Go line by line through the entries and show those that hold the string "toNat".

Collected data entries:
-------

/-- R222, R263, R264, R268, R269. What loads bring. When its accesses pass the checks and are made now, LD and LDQ bring the bytes
at their effective address, extended as the size code says; LDA.Q bits [71:0] of the 16 bytes at a multiple of 16; VLD 128
bytes; VLDS an element from each address of the stride; and VGATH an element from the address of each lane that is active in
k[km], the other lanes keeping v[vd]. What binds later than it issues (R226) is laid where its bytes belong in the register. An access that
fails a check traps, and nothing else happens. The model's choices it rests on: logs 7, 45. -/
def Obligations.LoadsBringValues : Prop := ∀ (s : State) (k : Ctl) (f : FM) (g : FV) (l : List (Addr × List Piece)),
  let u := s.begun
  let w := szBytes f.sz
  let lanes := gatherLanes (s.rk g.km)
  let bytes := fun (repl : Bool) => loadedBytes u repl l
  let o := f.ordq
  let ext := fun (x : Unbound) => { x with ext := some f.sz }
  (LoadsNow u l o → u.checkAll .r 1 [(s.ea f, w)] = .ok l →
    Becomes (.ld k f) s 0x100 k [.s f.d, .s f.idx] (afterLoads u false l [(.s f.d, ofWord (extend f.sz (ofLE (bytes false))))] o ext) ∧
    Becomes (.ldq k f) s 0x104 k [.s f.d, .s f.idx] (afterLoads u true l [(.s f.d, ofWord (extend f.sz (ofLE (bytes true))))] o ext)) ∧
  (LoadsNow u l o → u.checkAll .r 16 [(s.ea f, 16)] = .ok l →
    Becomes (.lda k f) s 0x102 k [.s f.idx] (afterLoads u false l [(.a f.d, ofAddr (BitVec.ofNat 72 (ofLE (bytes false))))] o)) ∧
  (LoadsNow u l o → u.checkAll .r 1 [(s.ea f, 128)] = .ok l →
    Becomes (.vld k f) s 0x110 k [.v f.d, .s f.idx] (afterLoads u false l [(.v f.d, BitVec.ofNat 1024 (ofLE (bytes false)))] o)) ∧
  (LoadsNow u l o → u.checkAll .r 1 ((List.range (128 / w)).map fun e => (s.eaStride f e, w)) = .ok l →
    Becomes (.vlds k f) s 0x112 k [.v f.d, .s f.idx] (afterLoads u false l [(.v f.d, BitVec.ofNat 1024 (ofLE (bytes false)))] o)) ∧
  (lanes ≠ [] → LoadsNow u l → u.checkAll .r 1 (lanes.map fun i => (s.eaLane g i, 4)) = .ok l →
    Becomes (.vgath k g) s 0x114 k [.v g.vd, .v g.va] (afterLoads u false l [(.v g.vd, (List.range lanes.length).foldl
      (fun v j => putBytes v (4 * lanes.getD j 0) (((bytes false).drop (4 * j)).take 4)) (s.rv g.vd 3))] 0 fun x =>
        { x with parts := x.parts.map fun q => (q.1, q.2.1, 4 * lanes.getD (q.2.2 / 4) 0 + q.2.2 % 4) })) ∧
  (lanes = [] → Becomes (.vgath k g) s 0x114 k [.v g.vd, .v g.va] (u.late [(.v g.vd, s.rv g.vd 3)])) ∧
  (∀ c a, u.checkAll .r 1 [(s.ea f, w)] = .error (.trap c a) → s.ready 0x100 k [.s f.d, .s f.idx] = true →
    exec (.ld k f) s = .next (s.take c a).tickFresh)

/-- R220, R222, R263, R264, R268, R269. What stores write, and where: ST and STQ the low bytes of s[D] at the effective address;
STA.Q a[D] zero-extended to 16 bytes at a multiple of 16; VST the 128 bytes of v[D]; VSTS each element of v[D] at its
address of the stride; VSCAT the element of v[vb] of each active lane at the lane's address, in ascending lane order; ZERO
16 zero doubles at a multiple of 128, and elsewhere it traps MISALIGN. When the stores are made now, the instruction leaves
exactly the state that they leave. The model's choices it rests on: logs 45, 66. -/
def Obligations.StoresWriteValues : Prop := ∀ (s : State) (k : Ctl) (f : FM) (g : FV) (u : State),
  let w := szBytes f.sz
  let lanes := gatherLanes (s.rk g.km)
  (StoresNow s.begun [(s.ea f, toLE w (s.rs f.d).toNat)] f.ordq 1 false u → Becomes (.st k f) s 0x101 k [.s f.d, .s f.idx] u) ∧
  (StoresNow s.begun [(s.ea f, toLE w (s.rs f.d).toNat)] f.ordq 1 true u → Becomes (.stq k f) s 0x105 k [.s f.d, .s f.idx] u) ∧
  (StoresNow s.begun [(s.ea f, toLE 16 (s.ra f.d 3).toNat)] f.ordq 16 false u → Becomes (.sta k f) s 0x103 k [.s f.idx] u) ∧
  (StoresNow s.begun [(s.ea f, getBytes (s.rv f.d) 0 128)] f.ordq 1 false u → Becomes (.vst k f) s 0x111 k [.v f.d, .s f.idx] u) ∧
  (StoresNow s.begun ((List.range (128 / w)).map fun e => (s.eaStride f e, getBytes (s.rv f.d) (w * e) w)) f.ordq 1 false u →
    Becomes (.vsts k f) s 0x113 k [.v f.d, .s f.idx] u) ∧
  (lanes ≠ [] → StoresNow s.begun (lanes.map fun i => (s.eaLane g i, getBytes (s.rv g.vb 3) (4 * i) 4)) 0 1 false u →
    Becomes (.vscat k g) s 0x115 k [.v g.va, .v g.vb] u) ∧
  (lanes = [] → Keeps (.vscat k g) s 0x115 k [.v g.va, .v g.vb]) ∧
  ((s.ea f).toNat % 128 = 0 →
    StoresNow s.begun ((List.range 16).map fun j => (s.ea f + BitVec.ofNat 72 (8 * j), List.replicate 8 0)) f.ordq 8 false u →
    Becomes (.zero k f) s 0x122 k [.s f.idx] u) ∧
  ((s.ea f).toNat % 128 ≠ 0 → s.ready 0x122 k [.s f.idx] = true → exec (.zero k f) s = .next (s.take cMISALIGN (s.ea f)).tickFresh)
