@[simp] theorem Thread.life_setReg (x : Thread) (r : Reg) (v : Vec) : (x.setReg r v).life = x.life := by cases r <;> simp only [Thread.setReg] <;> (try split) <;> rfl
@[simp] theorem Thread.role_setReg (x : Thread) (r : Reg) (v : Vec) : (x.setReg r v).role = x.role := by cases r <;> simp only [Thread.setReg] <;> (try split) <;> rfl
@[simp] theorem Thread.priv_setReg (x : Thread) (r : Reg) (v : Vec) : (x.setReg r v).priv = x.priv := by cases r <;> simp only [Thread.setReg] <;> (try split) <;> rfl
@[simp] theorem Thread.pc_setReg (x : Thread) (r : Reg) (v : Vec) : (x.setReg r v).pc = x.pc := by cases r <;> simp only [Thread.setReg] <;> (try split) <;> rfl
@[simp] theorem Thread.loops_setReg (x : Thread) (r : Reg) (v : Vec) : (x.setReg r v).loops = x.loops := by cases r <;> simp only [Thread.setReg] <;> (try split) <;> rfl
@[simp] theorem Thread.tloops_setReg (x : Thread) (r : Reg) (v : Vec) : (x.setReg r v).tloops = x.tloops := by cases r <;> simp only [Thread.setReg] <;> (try split) <;> rfl
@[simp] theorem Thread.tpc_setReg (x : Thread) (r : Reg) (v : Vec) : (x.setReg r v).tpc = x.tpc := by cases r <;> simp only [Thread.setReg] <;> (try split) <;> rfl
@[simp] theorem Thread.tcause_setReg (x : Thread) (r : Reg) (v : Vec) : (x.setReg r v).tcause = x.tcause := by cases r <;> simp only [Thread.setReg] <;> (try split) <;> rfl
@[simp] theorem Thread.taddr_setReg (x : Thread) (r : Reg) (v : Vec) : (x.setReg r v).taddr = x.taddr := by cases r <;> simp only [Thread.setReg] <;> (try split) <;> rfl
@[simp] theorem Thread.tstat_setReg (x : Thread) (r : Reg) (v : Vec) : (x.setReg r v).tstat = x.tstat := by cases r <;> simp only [Thread.setReg] <;> (try split) <;> rfl
@[simp] theorem Thread.tvec_setReg (x : Thread) (r : Reg) (v : Vec) : (x.setReg r v).tvec = x.tvec := by cases r <;> simp only [Thread.setReg] <;> (try split) <;> rfl
@[simp] theorem Thread.tsp_setReg (x : Thread) (r : Reg) (v : Vec) : (x.setReg r v).tsp = x.tsp := by cases r <;> simp only [Thread.setReg] <;> (try split) <;> rfl
@[simp] theorem Thread.tscr_setReg (x : Thread) (r : Reg) (v : Vec) : (x.setReg r v).tscr = x.tscr := by cases r <;> simp only [Thread.setReg] <;> (try split) <;> rfl
@[simp] theorem Thread.hfpc_setReg (x : Thread) (r : Reg) (v : Vec) : (x.setReg r v).hfpc = x.hfpc := by cases r <;> simp only [Thread.setReg] <;> (try split) <;> rfl
@[simp] theorem Thread.hfcause_setReg (x : Thread) (r : Reg) (v : Vec) : (x.setReg r v).hfcause = x.hfcause := by cases r <;> simp only [Thread.setReg] <;> (try split) <;> rfl
@[simp] theorem Thread.hfaddr_setReg (x : Thread) (r : Reg) (v : Vec) : (x.setReg r v).hfaddr = x.hfaddr := by cases r <;> simp only [Thread.setReg] <;> (try split) <;> rfl
@[simp] theorem Thread.lseg_setReg (x : Thread) (r : Reg) (v : Vec) : (x.setReg r v).lseg = x.lseg := by cases r <;> simp only [Thread.setReg] <;> (try split) <;> rfl
@[simp] theorem Thread.tsr_setReg (x : Thread) (r : Reg) (v : Vec) : (x.setReg r v).tsr = x.tsr := by cases r <;> simp only [Thread.setReg] <;> (try split) <;> rfl
@[simp] theorem Thread.lstat_setReg (x : Thread) (r : Reg) (v : Vec) : (x.setReg r v).lstat = x.lstat := by cases r <;> simp only [Thread.setReg] <;> (try split) <;> rfl
@[simp] theorem Thread.rlo_setReg (x : Thread) (r : Reg) (v : Vec) : (x.setReg r v).rlo = x.rlo := by cases r <;> simp only [Thread.setReg] <;> (try split) <;> rfl
@[simp] theorem Thread.rhi_setReg (x : Thread) (r : Reg) (v : Vec) : (x.setReg r v).rhi = x.rhi := by cases r <;> simp only [Thread.setReg] <;> (try split) <;> rfl
@[simp] theorem Thread.rseq_setReg (x : Thread) (r : Reg) (v : Vec) : (x.setReg r v).rseq = x.rseq := by cases r <;> simp only [Thread.setReg] <;> (try split) <;> rfl
@[simp] theorem Thread.rstat_setReg (x : Thread) (r : Reg) (v : Vec) : (x.setReg r v).rstat = x.rstat := by cases r <;> simp only [Thread.setReg] <;> (try split) <;> rfl
@[simp] theorem Thread.rcnt_setReg (x : Thread) (r : Reg) (v : Vec) : (x.setReg r v).rcnt = x.rcnt := by cases r <;> simp only [Thread.setReg] <;> (try split) <;> rfl
@[simp] theorem Thread.trwt_setReg (x : Thread) (r : Reg) (v : Vec) : (x.setReg r v).trwt = x.trwt := by cases r <;> simp only [Thread.setReg] <;> (try split) <;> rfl
@[simp] theorem Thread.mpc_setReg (x : Thread) (r : Reg) (v : Vec) : (x.setReg r v).mpc = x.mpc := by cases r <;> simp only [Thread.setReg] <;> (try split) <;> rfl
@[simp] theorem Thread.mcont_setReg (x : Thread) (r : Reg) (v : Vec) : (x.setReg r v).mcont = x.mcont := by cases r <;> simp only [Thread.setReg] <;> (try split) <;> rfl
@[simp] theorem Thread.mrun_setReg (x : Thread) (r : Reg) (v : Vec) : (x.setReg r v).mrun = x.mrun := by cases r <;> simp only [Thread.setReg] <;> (try split) <;> rfl
@[simp] theorem Thread.drawn_setReg (x : Thread) (r : Reg) (v : Vec) : (x.setReg r v).drawn = x.drawn := by cases r <;> simp only [Thread.setReg] <;> (try split) <;> rfl
@[simp] theorem Thread.hreg_setReg (x : Thread) (r : Reg) (v : Vec) : (x.setReg r v).hreg = x.hreg := by cases r <;> simp only [Thread.setReg] <;> (try split) <;> rfl
@[simp] theorem Thread.wait_setReg (x : Thread) (r : Reg) (v : Vec) : (x.setReg r v).wait = x.wait := by cases r <;> simp only [Thread.setReg] <;> (try split) <;> rfl
@[simp] theorem Thread.retry_setReg (x : Thread) (r : Reg) (v : Vec) : (x.setReg r v).retry = x.retry := by cases r <;> simp only [Thread.setReg] <;> (try split) <;> rfl
@[simp] theorem Thread.pend_setReg (x : Thread) (r : Reg) (v : Vec) : (x.setReg r v).pend = x.pend := by cases r <;> simp only [Thread.setReg] <;> (try split) <;> rfl
@[simp] theorem Thread.defer_setReg (x : Thread) (r : Reg) (v : Vec) : (x.setReg r v).defer = x.defer := by cases r <;> simp only [Thread.setReg] <;> (try split) <;> rfl
@[simp] theorem Thread.region_setReg (x : Thread) (r : Reg) (v : Vec) : (x.setReg r v).region = x.region := by cases r <;> simp only [Thread.setReg] <;> (try split) <;> rfl
@[simp] theorem Thread.resv_setReg (x : Thread) (r : Reg) (v : Vec) : (x.setReg r v).resv = x.resv := by cases r <;> simp only [Thread.setReg] <;> (try split) <;> rfl
@[simp] theorem Thread.rill_setReg (x : Thread) (r : Reg) (v : Vec) : (x.setReg r v).rill = x.rill := by cases r <;> simp only [Thread.setReg] <;> (try split) <;> rfl
@[simp] theorem Thread.wdog_setReg (x : Thread) (r : Reg) (v : Vec) : (x.setReg r v).wdog = x.wdog := by cases r <;> simp only [Thread.setReg] <;> (try split) <;> rfl
@[simp] theorem Thread.young_setReg (x : Thread) (r : Reg) (v : Vec) : (x.setReg r v).young = x.young := by cases r <;> simp only [Thread.setReg] <;> (try split) <;> rfl
@[simp] theorem Thread.ueStall_setReg (x : Thread) (r : Reg) (v : Vec) : (x.setReg r v).ueStall = x.ueStall := by cases r <;> simp only [Thread.setReg] <;> (try split) <;> rfl
@[simp] theorem Thread.lvq_setReg (x : Thread) (r : Reg) (v : Vec) : (x.setReg r v).lvq = x.lvq := by cases r <;> simp only [Thread.setReg] <;> (try split) <;> rfl
@[simp] theorem Thread.cmpq_setReg (x : Thread) (r : Reg) (v : Vec) : (x.setReg r v).cmpq = x.cmpq := by cases r <;> simp only [Thread.setReg] <;> (try split) <;> rfl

-------

SOLUTION TO THIS PROBLEM
  (StoresNow s.begun [(s.ea f, toLE w (s.rs f.d).toNat)] f.ordq 1 false u → Becomes (.st k f) s 0x101 k [.s f.d, .s f.idx] u) ∧
  (StoresNow s.begun [(s.ea f, toLE w (s.rs f.d).toNat)] f.ordq 1 true u → Becomes (.stq k f) s 0x105 k [.s f.d, .s f.idx] u) ∧
  (StoresNow s.begun [(s.ea f, toLE 16 (s.ra f.d 3).toNat)] f.ordq 16 false u → Becomes (.sta k f) s 0x103 k [.s f.idx] u) ∧
  ((s.ea f).toNat % 128 = 0 →
  ((s.ea f).toNat % 128 ≠ 0 → s.ready 0x122 k [.s f.idx] = true → exec (.zero k f) s = .next (s.take cMISALIGN (s.ea f)).tickFresh)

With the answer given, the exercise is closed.